-- ==== Sys2Proof/Machine/Pair.lean ====
section
/-! DEFINITION. P-form words: two halves that read all their sources before either writes (R95 to R98, R192). -/

namespace Sys2Proof.Machine

/-- The result of a half on its sources and the old value of its D (R96, R192): the value in the half's type and the
exceptions. -/
def halfVal (op7 : Nat) (a b d : Nat) : Nat × FFlags :=
  let int (t : Ty) (x : Int) : Nat × FFlags := (fitInt t false x, noFlags)
  let i (x : Nat) : Int := intVal .i32 x
  match op7 with
  | 0x01 => int .i32 (i a + i b)
  | 0x02 => int .i32 (i a - i b)
  | 0x03 => int .i32 (i a * i b)
  | 0x04 => int .i32 (min (i a) (i b))
  | 0x05 => int .i32 (max (i a) (i b))
  | 0x06 => (min a b, noFlags)
  | 0x07 => (max a b, noFlags)
  | 0x08 => (a &&& b, noFlags)
  | 0x09 => (a ||| b, noFlags)
  | 0x0A => (a ^^^ b, noFlags)
  | 0x0B => (shlVal 32 a b, noFlags)
  | 0x0C => (shrVal 32 a b, noFlags)
  | 0x0D => (sarVal 32 a b, noFlags)
  | 0x0E => (a, noFlags)
  | 0x0F => (popCount 32 a, noFlags)
  | 0x10 => (clzVal 32 a, noFlags)
  | 0x11 => (revBits 32 a, noFlags)
  | 0x12 => float2 .f32 .rne (addVal .rne) a b
  | 0x13 => float2 .f32 .rne (fun x y => addVal .rne x (Val.neg y)) a b
  | 0x14 => float2 .f32 .rne mulVal a b
  | 0x15 => ffmaVal .f32 .rne a b d
  | 0x16 => float2 .f32 .rne (minMaxVal false) a b
  | 0x17 => float2 .f32 .rne (minMaxVal true) a b
  | 0x18 => cvt .f32 .i32 .rne false a
  | 0x19 => cvt .i32 .f32 .rtz false a
  | 0x1A => float2 .f16x2 .rne (addVal .rne) a b
  | 0x1B => float2 .f16x2 .rne mulVal a b
  | 0x1C => float2 .bf16x2 .rne (addVal .rne) a b
  | 0x1D => float2 .bf16x2 .rne mulVal a b
  | 0x1E => ffmaVal .f16x2 .rne a b d
  | 0x1F => (fitInt .i32 true (i a + i b), noFlags)
  | _ => (0, noFlags)

/-- Latency of a half: that of its single form (R143). -/
def halfLat (op7 : Nat) : Nat :=
  if op7 = 0x03 then 6 else if 0x12 ≤ op7 ∧ op7 ≤ 0x1E then 5 else 4

/-- The writes of a half and its exceptions by lane. -/
def halfRun (e : Env) (h : Half) : List RegWrite × List (Nat × FFlags) :=
  match halfShape h.op7.toNat with
  | none => ([], [])
  | some sh =>
    if !sh.usesA then ([], [])
    else
      let r (i : Nat) : Nat × FFlags :=
        halfVal h.op7.toNat (e.src h.a.toNat sh.st i)
          (if h.op7.toNat = 0x0B ∨ h.op7.toNat = 0x0C ∨ h.op7.toNat = 0x0D then e.src h.b.toNat .n32 i
           else e.src h.b.toNat sh.st i)
          (e.src h.d.toNat sh.dt i)
      let ws := if h.d.toNat < 0x80 then e.lanes.flatMap fun i => putAt h.d.toNat sh.dt i (r i).1
        else match e.lanes with
          | [] => []
          | i :: _ => putAt h.d.toNat sh.dt i (r i).1
      (ws, e.lanes.map fun i => (i, (r i).2))

/-- The exceptions of two halves, merged lane by lane (R250). -/
def zipFlags (a b : List (Nat × FFlags)) (lanes : List Nat) : List (Nat × FFlags) :=
  lanes.map fun i => (i, mergeFlags (((a ++ b).filter fun p => p.1 == i).map (·.2)))

/-- PAIR_WORD (R95, R98, R192). TRAPINFO names half A's destination if half A raised an enabled exception. -/
def execPairWord (a b : Half) (s : State) : Host.Outcome State Fault Refusal :=
  onWord { ext := none, la := 0, k := 0, kn := false, d := 0, a := 0, b := 0, c := 0, f := 0 } s fun e =>
    let (wa, fa) := halfRun e a
    let (wb, fb) := halfRun e b
    let aTraps := (trappedLanes e.wv fa).1 != 0
    .done { s := e.s, ws := wa ++ wb, fl := zipFlags fa fb e.lanes,
            dcode := if aTraps then a.d.toNat else b.d.toNat,
            halves := [(wa, a), (wb, b)].filterMap fun h =>
              if h.1.isEmpty then none else some (dedup (h.1.map RegWrite.reg), halfLat h.2.op7.toNat) }

end Sys2Proof.Machine
end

=======

WHAT IS REQUIRED
Scan the lines above for "exceptions", then copy every one that has it.

WRITTEN ANSWER
exceptions. -/
/-- The writes of a half and its exceptions by lane. -/
/-- The exceptions of two halves, merged lane by lane (R250). -/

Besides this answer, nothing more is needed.